- _WORK TASK_:
Where a line in the records below includes "getD", pull that line out.

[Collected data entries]
/-- FLASH_GROUP_START: the next group's eight channels come up, 20 ms after its FPWR_EN rose; the next group's FPWR_EN
rises. `found` gives what answers, `pins` what the pin test finds shorted and which data pins never toggle by channel,
`margins` the timing margins of the dies in hundredths of a UI by rate. After group 3 start-up goes on to phase 7, or
stops without a channel in service (R237-R240, R485, R493). -/
def execFlashGroupStart (found : Tbl DieFound) (pins : Tbl (BitVec 22 × BitVec 22)) (margins : Tbl Margins)
    (s : State) : Out :=
  .next <|
    if s.bot.phase ≠ 6 ∨ s.tbs.clk < s.bot.groupClk + 20000000 then s
    else
      let g := s.bot.group
      let s := (groupChannels g).foldl (fun s nn =>
        channelUp s nn found (Tbl.getD pins nn (0, 0)) margins) s
      let s := (s.setPins { s.pins with fpwrEn := s.pins.fpwrEn ||| (1 <<< (g + 1)) }).setPar { s.par with lostArm := [] }
      let s := s.setBot { s.bot with group := g + 1, groupClk := s.tbs.clk }
      if g < 3 then s
      else if s.fch.chans.any fun p => p.2.inService then toPhase s 7
      else stopStartup s 6 0

/-! ## Phase 7: the die roster (R142, R488, R489) -/

/-- The geometry registers (R142). -/
def setGeometry (s : State) (g : Geom) (pslc : Nat) : State :=
  let blocks := g.blocks - pslc
  let pu := g.bits * g.planes * 4
  let s := ((s.wr rMAP_BLOCKS blocks).wr rMAP_WLS g.wls).wr rMAP_PLANES g.planes
  ((s.wr rMAP_BITS g.bits).wr rMAP_PU_GRAN pu).wr rMAP_SLOTS_DIE (blocks * g.wls * pu)

/-- The pSLC area of the profile of the lowest-numbered die that serves. -/
def pslcSize (s : State) : Nat :=
  ((s.fch.dies.find? fun p => p.2.service).map fun p => p.2.profile.pslc).getD 0

/-- The roster is written. -/
def State.setRoster (s : State) (r : Roster) : State := s.setNor (s.nor.putRoster r)

/-- An entry of the roster that the check is about to write. -/
def setEntry (s : State) (d : Nat) (e : RosterEntry) : State :=
  s.setNor { s.nor with roster := { s.nor.roster with entries := Tbl.set s.nor.roster.entries d e } }

/-- A die is taken out before it serves: its ring is empty and no record is written for it. -/
def benchDie (s : State) (d : Nat) : State := s.updDie d fun y => { y with service := false }

/-- The dies out of service by the roster, oldest change first. -/
def lostByRoster (s : State) : List Nat :=
  (sortBy (fun p : Nat × RosterEntry => p.2.changed) (s.nor.roster.entries.filter fun p => p.2.state == 2)).map Prod.fst

/-- One roster entry against what was found (R489). -/
def checkEntry (s : State) (d : Nat) (e : RosterEntry) : State :=
  let y := s.die d
  let fits := s.nor.roster.geom = some y.geom
  let foreign := y.present && decide (y.uid ≠ e.uid)
  if e.state = 0 then benchDie s d
  else if foreign then
    let s := (benchDie s d).setBot { s.bot with foreign := s.bot.foreign + 1 }
    let s := (s.ev eBOT_DIE_FOREIGN).raise lBOT_DIE_FOREIGN none [p2 d]
    if e.state = 1 then s.setPar { s.par with lostArm := s.par.lostArm ++ [d] } else s
  else if e.state = 1 then
    if y.service ∧ fits then s
    else
      let s := (benchDie s d).setBot { s.bot with missing := s.bot.missing + 1 }
      let s := setEntry s d { e with state := 2, changed := s.now }
      let s := s.setPar { s.par with lostArm := s.par.lostArm ++ [d] }
      (s.ev eBOT_DIE_MISSING).raise lBOT_DIE_MISSING none [p2 d]
  else if y.service ∧ fits then setEntry s d { e with state := 1, changed := s.now }
  else benchDie s d
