-- ==== Sys2Proof/Machine/Dispatch.lean ====
section
/-! DEFINITION. The dispatch of a command to its meaning: one arm for each constructor of Instr. -/

namespace Sys2Proof.Machine

open Sys2Proof
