/-- O36. Format NVM, crypto erase and a namespace deletion clear the map of the namespace. Format NVM (SES 000b) of one
namespace that nothing refuses, with no earlier I/O of it outstanding (else it waits), ends with success; every coarse
entry of the namespace is UNMAPPED, the namespace takes the new LBA format and keeps its mode, and namespaces with
other indices keep their entries. With SES 010b the command waits for the key record of the namespace, its key is
replaced (a generated one drawn, others left EMPTY) and the old one becomes the shadow; mode none ends with Invalid
Field. Deletion by the manager marks the namespace deleted, clears it and empties its key slot. -/
def Obligations.FormatAndDeleteClearTheNamespace : Prop :=
  (∀ (s : State) (seq nsid ns : Nat) (fmt : LbaFormat) (c : Cmd) (sp : Space), s.adminCmd seq = some c →
    formatCovers s c.fn nsid = [(ns, sp)] → s.space ns = some sp → formatRefused s c.fn [(ns, sp)] fmt = none →
    c.op = 0x80 → formatWaits s seq [ns] = false →
    ∃ t q, exec (.formatNvm seq nsid fmt) s = .next t ∧ t.cmd? seq = none ∧ (∀ u, u < 2 ^ 48 → coarseOf t ns u = Entry.unmapped) ∧
      (∀ m u, m ≠ ns → u < 2 ^ 48 → coarseOf t m u = coarseOf s m u) ∧ t.space ns = some q ∧ q.lbaf = fmt.index ∧ q.pi = fmt.pi ∧
      q.mode = sp.mode ∧ q.nsze = sp.nsze ∧ t.key = s.key) ∧
  (∀ (s : State) (seq nsid ns : Nat) (fmt : LbaFormat) (c : Cmd) (sp : Space), s.adminCmd seq = some c →
    formatCovers s c.fn nsid = [(ns, sp)] → formatRefused s c.fn [(ns, sp)] fmt = none → sp.mode = .none →
    c.op = 0x80 →
    ∃ t, exec (.formatNvmCryptoErase seq nsid fmt) s = .next t ∧ s.ends t seq stInvalidField 0 ∧ t.map = s.map) ∧
  (∀ (s : State) (seq nsid ns : Nat) (fmt : LbaFormat) (c : Cmd) (sp : Space), s.adminCmd seq = some c →
    formatCovers s c.fn nsid = [(ns, sp)] → s.space ns = some sp → formatRefused s c.fn [(ns, sp)] fmt = none →
    c.op = 0x80 → formatWaits s seq [ns] = false → sp.mode ≠ .none → s.key.health = true →
    ∃ t, exec (.formatNvmCryptoErase seq nsid fmt) s = .next t ∧
      (t.cmd? seq).map (fun d => d.body) = some .adminWait ∧
      (t.keySlot (keySlotNs ns)).shadow = (s.keySlot (keySlotNs ns)).key ∧
      (sp.source = .generated → (t.keySlot (keySlotNs ns)).key.isSome = true) ∧
      (sp.source ≠ .generated → (t.keySlot (keySlotNs ns)).key = none) ∧ t.shows eKEY_CRYPTO_ERASE ∧
      t.norWaits.length = s.norWaits.length + 1) ∧
  (∀ (s : State) (seq nsid ns : Nat) (fmt : LbaFormat) (c : Cmd) (sp : Space) (i : Instr), s.adminCmd seq = some c →
    formatCovers s c.fn nsid = [(ns, sp)] → formatRefused s c.fn [(ns, sp)] fmt = none → c.op = 0x80 →
    formatWaits s seq [ns] = true →
    i = .formatNvm seq nsid fmt ∨ (i = .formatNvmCryptoErase seq nsid fmt ∧ sp.mode ≠ .none ∧ s.key.health = true) →
    ∃ t, exec i s = .next t ∧ (t.cmd? seq).map (fun d => d.body) = some .undecoded ∧ Frame [.qmx] s t) ∧
  (∀ (s : State) (seq nsid ns : Nat) (c : Cmd) (sp : Space), s.adminCmd seq = some c → c.fn = 0 →
    sanitizing s = false → nsid ≠ 0xFFFFFFFF → spaceOf s 0 nsid = some (ns, sp) →
    ∃ t, exec (.namespaceDelete seq nsid) s = .next t ∧ t.cmd? seq = none ∧
      (∀ f p, p ∈ (t.fn f).spaces → p.2 ≠ ns) ∧ (t.space ns) = none ∧
      (t.keySlot (keySlotNs ns)).key = none)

- _RESULT FOR THIS EXERCISE_:
        channelUp s nn found (Tbl.getD pins nn (0, 0)) margins) s
  ((s.fch.dies.find? fun p => p.2.service).map fun p => p.2.profile.pslc).getD 0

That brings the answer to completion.